## Exercise goal
Beginning with the line that contains "reg :: wordBytes addr" in the material below, print each line exactly until the line that contains "(List.range maxLength).map fun" has been printed, then stop.

## Records
-- ==== Sys2Proof/Decode.lean ====
section
/-!
DEFINITION. The opcode map, the decoder (total on any bytes, rejecting by name) and the encoder, all from the one
table of opcode bytes (30_encoding.md R61 to R68).
-/
namespace Sys2Proof

/-- The ten operations that the opcode byte selects (30_encoding.md R63). -/
inductive Opcode where
  | nop | halt | loadRegImm | movRegReg | addRegReg | subRegReg | jmp | jz | printReg | debugState
  deriving DecidableEq, Repr

/-- The opcode byte of each operation (30_encoding.md R63). -/
def Opcode.byte : Opcode → Byte
  | .nop => 0x00#8
  | .halt => 0x01#8
  | .loadRegImm => 0x10#8
  | .movRegReg => 0x11#8
  | .addRegReg => 0x20#8
  | .subRegReg => 0x21#8
  | .jmp => 0x30#8
  | .jz => 0x31#8
  | .printReg => 0x40#8
  | .debugState => 0xF0#8

/-- The length in bytes that the opcode alone fixes (30_encoding.md R63, R66). -/
def Opcode.length : Opcode → Nat
  | .nop => 1
  | .halt => 1
  | .loadRegImm => 6
  | .movRegReg => 3
  | .addRegReg => 3
  | .subRegReg => 3
  | .jmp => 5
  | .jz => 6
  | .printReg => 2
  | .debugState => 1

/-- Every operation once, in the order of the opcode table. -/
def Opcode.all : List Opcode :=
  [.nop, .halt, .loadRegImm, .movRegReg, .addRegReg, .subRegReg, .jmp, .jz, .printReg, .debugState]

/-- The whole opcode byte is compared; `none` for the 246 unknown bytes (30_encoding.md R63, R67). -/
def Opcode.ofByte (b : Byte) : Option Opcode := Opcode.all.find? (fun o => o.byte == b)

/-- The operation of an instruction. -/
def Instr.opcode : Instr → Opcode
  | .nop => .nop
  | .halt => .halt
  | .loadRegImm _ _ => .loadRegImm
  | .movRegReg _ _ => .movRegReg
  | .addRegReg _ _ => .addRegReg
  | .subRegReg _ _ => .subRegReg
  | .jmp _ => .jmp
  | .jz _ _ => .jz
  | .printReg _ => .printReg
  | .debugState => .debugState

/-- The length of an instruction in bytes, 1 to 6 (30_encoding.md R60, R61). -/
def Instr.length (i : Instr) : Nat := i.opcode.length

/-- The longest instruction, in bytes (30_encoding.md R60). -/
def maxLength : Nat := 6

/-- Four bytes, lowest address first, as one number: the lowest address is the most significant
(20_memory.md R42, R43). PRESUMED, unsafe: R42 takes the word's meaning from general knowledge (log entry 14). -/
def bigEndian (b0 b1 b2 b3 : Byte) : Word := b0 ++ b1 ++ b2 ++ b3

/-- What the decoder answers. -/
inductive Decoded where
  /-- An instruction, and the bytes after it. -/
  | ok (i : Instr) (rest : List Byte)
  /-- The first byte is one of the 246 unknown opcodes; it consumes only itself (30_encoding.md R66, R67). -/
  | unknownOpcode (op : Byte) (rest : List Byte)
  /-- The bytes end inside an instruction (or there is none). -/
  | truncated
  deriving DecidableEq, Repr

/-- Format R: one selector byte (30_encoding.md R61). -/
def decodeReg (mk : Byte → Instr) : List Byte → Decoded
  | r :: rest => .ok (mk r) rest
  | _ => .truncated

/-- Format RR: the `dst` selector, then the `src` selector (30_encoding.md R61). -/
def decodeRegReg (mk : Byte → Byte → Instr) : List Byte → Decoded
  | d :: r :: rest => .ok (mk d r) rest
  | _ => .truncated

/-- Format A: a 4-byte big-endian operand (30_encoding.md R61, R65). -/
def decodeWord (mk : Word → Instr) : List Byte → Decoded
  | b0 :: b1 :: b2 :: b3 :: rest => .ok (mk (bigEndian b0 b1 b2 b3)) rest
  | _ => .truncated

/-- Formats RI and RA: a selector byte, then a 4-byte big-endian operand (30_encoding.md R61, R65). -/
def decodeRegWord (mk : Byte → Word → Instr) : List Byte → Decoded
  | r :: b0 :: b1 :: b2 :: b3 :: rest => .ok (mk r (bigEndian b0 b1 b2 b3)) rest
  | _ => .truncated

/-- The operand bytes of each operation (30_encoding.md R61, R62). -/
def decodeOperands : Opcode → List Byte → Decoded
  | .nop, bs => .ok .nop bs
  | .halt, bs => .ok .halt bs
  | .loadRegImm, bs => decodeRegWord .loadRegImm bs
  | .movRegReg, bs => decodeRegReg .movRegReg bs
  | .addRegReg, bs => decodeRegReg .addRegReg bs
  | .subRegReg, bs => decodeRegReg .subRegReg bs
  | .jmp, bs => decodeWord .jmp bs
  | .jz, bs => decodeRegWord .jz bs
  | .printReg, bs => decodeReg .printReg bs
  | .debugState, bs => .ok .debugState bs

/-- Decode the instruction at the head of the bytes, lowest address first (30_encoding.md R60, R66). -/
def decode : List Byte → Decoded
  | [] => .truncated
  | op :: bs =>
    match Opcode.ofByte op with
    | none => .unknownOpcode op bs
    | some o => decodeOperands o bs

/-- The four bytes of a 32-bit operand, lowest address first (20_memory.md R42, R43). -/
def wordBytes (w : Word) : List Byte :=
  [w.extractLsb' 24 8, w.extractLsb' 16 8, w.extractLsb' 8 8, w.extractLsb' 0 8]

/-- The bytes of an instruction, lowest address first (30_encoding.md R61, R69). -/
def encode : Instr → List Byte
  | .nop => [Opcode.nop.byte]
  | .halt => [Opcode.halt.byte]
  | .loadRegImm reg imm => Opcode.loadRegImm.byte :: reg :: wordBytes imm
  | .movRegReg dst src => [Opcode.movRegReg.byte, dst, src]
  | .addRegReg dst src => [Opcode.addRegReg.byte, dst, src]
  | .subRegReg dst src => [Opcode.subRegReg.byte, dst, src]
  | .jmp addr => Opcode.jmp.byte :: wordBytes addr
  | .jz reg addr => Opcode.jz.byte :: reg :: wordBytes addr
  | .printReg reg => [Opcode.printReg.byte, reg]
  | .debugState => [Opcode.debugState.byte]

/-- The bytes, lowest address first, of an instruction whose low `nbits` bits are `w`, numbered as
spec/opcode_table.json numbers them (the first byte is bits 7..0, the second bits 15..8); the bytes above them,
up to the longest instruction, are 0. -/
def tableBytes (nbits w : Nat) : List Byte :=
  (List.range maxLength).map fun k => BitVec.ofNat 8 ((w % 2 ^ nbits) >>> (8 * k))

/-- The instruction the decoder reads from those bytes, `none` where it refuses. -/
def decodeTableWord (nbits w : Nat) : Option Instr :=
  match decode (tableBytes nbits w) with
  | .ok i _ => some i
  | .unknownOpcode _ _ => none
  | .truncated => none

end Sys2Proof
end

## Answer below
  | .jz reg addr => Opcode.jz.byte :: reg :: wordBytes addr
  | .printReg reg => [Opcode.printReg.byte, reg]
  | .debugState => [Opcode.debugState.byte]

/-- The bytes, lowest address first, of an instruction whose low `nbits` bits are `w`, numbered as
spec/opcode_table.json numbers them (the first byte is bits 7..0, the second bits 15..8); the bytes above them,
up to the longest instruction, are 0. -/
def tableBytes (nbits w : Nat) : List Byte :=
  (List.range maxLength).map fun k => BitVec.ofNat 8 ((w % 2 ^ nbits) >>> (8 * k))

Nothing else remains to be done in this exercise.